Source: MS Excel Look-Up, Portfolio Insight (as of January 6, 2021)

Historical Dogs of the Dow

Dogs of the Dow Performance – Does the Strategy Work?

The main question that investors want to know is does the Dogs of the Dow strategy works? The answer is seemingly, yes. This is despite the limitations and general criticism of the Dow 30 and Dogs of the Dow. Let’s briefly review some performance studies on the Dogs of the Dow.

O’Higgins back-tested the strategy to the 1920’s and found that the Dogs of the Dow outperformed the broader market as a whole. For instance, between 1992 and 2001, the Dogs of the Dow returned 10.8% average annual returns matching the Dow 30 and beating the S&P 500, which returned 9.6%.

The Dogs of the Dow website states that since 2000 the strategy has had an average total return of 9.5% when dividends are reinvested (through end of 2019). This is compared to the average annual returns of 8.4% for the Dow 30 during the same time period. The S&P 500 has returned 7.7% in the same stretch. Notably, this time period includes both the dot com bust and the Great Recession caused by the sub-prime mortgage crisis.

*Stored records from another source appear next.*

-- ==== Sys2Proof/Certificates/Slice0/Obligations.lean ====
section
/-! DEFINITION. The statements for the provers, chapter by chapter. A hypothesis `Takes`, `TakesInPage` or `Commands` (Safety.lean) says which record or command stands
at hand; what follows is an equation `exec … = .next t`, which says at once what the step writes and that everything else stays. -/

open Sys2Proof Sys2Proof.Machine

/-! ### The queue of the model, and power-on -/

/-- The front command of the queue runs, on the state with the queue's rest. The queue is the model's own (log 1). -/
def Obligations.StepRunsFrontCommand : Prop :=
  ∀ (c : Instr) (rest : List Instr) (s : State), s.pending = c :: rest → step s = exec c { s with pending := rest }

/-- Every step that can occur is answered by a next state, whatever the state, and leaves the model's queue alone; a select edge with more than seven bits
unfinished and a timeout of a lane above 3 are the model's only faults (log 3). -/
def Obligations.WellFormedCommandsAnswer : Prop :=
  ∀ (c : Instr) (s : State),
    (c.wellFormed = true → ∃ t, exec c s = .next t ∧ t.pending = s.pending) ∧
    (c.wellFormed = false → exec c s = .fault .illFormed)

/-- The power-on values of R16, R34, R36, R58, R115, R125, R136, R150, R171, R183, R184 and R193. That the select pin keeps its level is R1's; that the planes keep their
pixels, which are of no account, is the model's choice (log 2), and so is that PNL_TX's record starts empty (log 9). -/
def Obligations.PowerOnResetsEveryBlock : Prop :=
  ∀ s : State, exec .powerOnReset s = .next
    { pending := s.pending
      link := { select := if s.link.select = .high then .high else .ignored, framing := .between, outbound := [], clocked := 0,
                carried := 0, replaced := false, reply := [] }
      ring := []
      cmd := { queued := [], executing := none, streamHold := 0 }
      faces := { entries := Vector.replicate 32 none, current := 0, shift := 0, stack := [], stackError := false, underflow := false }
      glyphs := Vector.replicate 16 { state := .empty, budget := 0, fill := 0, glyphs := [], kern := List.replicate 256 0 }
      comp := { state := .idle, index := 0, buffer := [], nextOrdinal := 0, para := none, carry := [], applied := false }
      planes := { a := { held := none, pixels := s.planes.a.pixels }, b := { held := none, pixels := s.planes.b.pixels },
                  showPending := false, showing := [] }
      notes := { openIds := [], tiles := [], chain := 0, coalesce := none }
      planner := { tiles := Vector.replicate 1200 { residue := 255, coarse := false }, queue := [], flipCounter := 0, fullNext := true,
                   settle := none, sweep := some { due := 600000, passed := false } }
      lanes := { lane := Vector.replicate 4 { state := .idle, seq := 0, update := none, elapsed := 0 }, lastFull := 0, lastGrey := 0,
                 lastFast := 0, order := [], tx := none, rx := none, sent := [] }
      tick := 0
      events := { flags := 0, face := none, glyph := none, table := none, note := none, command := none }
      params := { stretch := 24, shrink := 4, coalescing := 4, shadeFloor := 4, threshold := 8, priorityFlip := 2, priorityPaint := 3,
                  priorityRequest := 1, prioritySettle := 1, priorityCleanup := 0, floor := 0, fullEvery := 6, settle := 300,
                  sweep := 600, continuous := true, residueLimit := 48, limitFull := 125, limitGrey := 75, limitFast := 37,
                  edgeMask := 0xFFFF, levelMask := 0xF } }

/-! ### Chapter 1: the Page Stream Link -/

/-- R1, R6, R13, R14 and R15: a transfer opens in BETWEEN with the digest and the pending reply fixed as its outbound bytes, and where the digest's sixteen bytes come from; PSL_DO carries
those bytes one after another and 0x00 beyond them, 0x00 while the selection is ignored, and nothing (high impedance) without a selection; select rising
discards an incomplete record with FRAMING_ERROR, gives its reservation or slot back, and clears the reply the transfer carried if it went out whole and no QUERY has
replaced it. A selection that was no transfer only ends. That an edge without a transfer changes nothing is the model's reading (log 4). -/
def Obligations.TransfersCarryDigestAndReply : Prop :=
  (∀ s : State,
    (s.link.select = .high → exec .transferBegin s = .next { s with link :=
      { select := .transfer, framing := .between, outbound := digest s ++ s.link.reply, clocked := 0, carried := s.link.reply.length,
        replaced := false, reply := s.link.reply } }) ∧
    digest s =
      [BitVec.ofNat 8 (freeBytes s), BitVec.ofNat 8 (freeBytes s / 256), BitVec.ofNat 8 (freeSlots s),
       BitVec.ofNat 8 (s.comp.state.code + (if 0 < s.cmd.streamHold then 128 else 0)),
       BitVec.ofNat 8 (s.planes.a.code + 16 * s.planes.b.code),
       BitVec.ofNat 8 s.events.flags.toNat, BitVec.ofNat 8 (s.events.flags.toNat / 256),
       BitVec.ofNat 8 (levelFlags s).toNat,
       BitVec.ofNat 8 (s.lanes.lane[0].state.code + 4 * s.lanes.lane[1].state.code + 16 * s.lanes.lane[2].state.code +
         64 * s.lanes.lane[3].state.code),
       BitVec.ofNat 8 s.planner.queue.length, BitVec.ofNat 8 s.tick.toNat, BitVec.ofNat 8 (s.tick.toNat / 256),
       BitVec.ofNat 8 (frontNumber s), BitVec.ofNat 8 (frontNumber s / 256),
       BitVec.ofNat 8 s.link.reply.length, BitVec.ofNat 8 (s.link.reply.length / 256)] ∧
    (s.link.select = .high → pslDo s = none) ∧
    (s.link.select = .ignored → pslDo s = some 0) ∧
    (s.link.select = .transfer →
      (∀ b, s.link.outbound[s.link.clocked]? = some b → pslDo s = some b) ∧
      (s.link.outbound.length ≤ s.link.clocked → pslDo s = some 0))) ∧
  (∀ s : State,
    freeBytes s = 32768 - ((s.ring.map (·.length)).sum + (match s.link.framing with | .bodyStream _ _ len _ => len | _ => 0)) ∧
    freeSlots s = 4 - (s.cmd.queued.length + (if s.cmd.executing = none then 0 else 1)
      + (match s.link.framing with | .bodyCommand _ _ _ _ => 1 | _ => 0)) ∧
    (s.planes.find .shown = none → frontNumber s = 0) ∧
    (∀ i h, s.planes.find .shown = some i → (s.planes.get i).held = some h → frontNumber s = h.page.number.toNat % 65536) ∧
    s.comp.state.code = (match s.comp.state with | .idle => 0 | .composing => 1 | .waitPlane _ => 2) ∧
    (∀ i, (s.planes.get i).code =
      (match (s.planes.get i).part with | none => 0 | some .composing => 1 | some .ready => 2 | some .shown => 3 | some .retiring => 4)) ∧
    ∀ i : Fin 4, s.lanes.lane[i].state.code =
      (match s.lanes.lane[i].state with | .idle => 0 | .sending => 1 | .waiting => 2 | .faulted => 3)) ∧
  ∀ (s : State) (n : Nat), n < 8 →
    (s.link.select = .transfer →
      exec (.transferEnd n) s = .next { s with
        link := { select := .high, framing := .between, outbound := [], clocked := 0, carried := 0, replaced := false,
                  reply := if 0 < s.link.carried ∧ s.link.replaced = false ∧ 16 + s.link.carried ≤ s.link.clocked then []
                           else s.link.reply }
        events := if s.link.framing.incomplete then s.events.mark .framingError else s.events }) ∧
    (s.link.select = .ignored → exec (.transferEnd n) s = .next { s with link := { s.link with select := .high } }) ∧
    (s.link.select = .high → exec (.transferEnd n) s = .next s)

Another analysis of returns from 2008 to 2018 indicates that the strategy generally works. In 2008 the Dogs of the Dow would have underperformed the DJIA. But it would have outperformed the DJIA in eight out of ten years.

Another articles indicates that in the past decade, indicates that the Dogs of the Dow beat the DJIA by more than 1% per year on average. The Dogs of the Dow only trailed the broader index in three out of 10 years.

Final Thoughts on Dogs of the Dow in 2021

Why does the Dogs of the Dow strategy seemingly work? First, the dividend yields are relatively high leading to an initial advantage compared to stock with lower dividend yields. Second, the stock often has a high dividend yield since the price has fallen. This is either due to sector or company-specific related difficulties. Often a stock on the Dogs of the Dow list is undervalued compared to the broader market. It basically follows an investing strategy of investing in stocks that are temporarily depressed. Ultimately, the Dogs of the Dow is a contrarian strategy.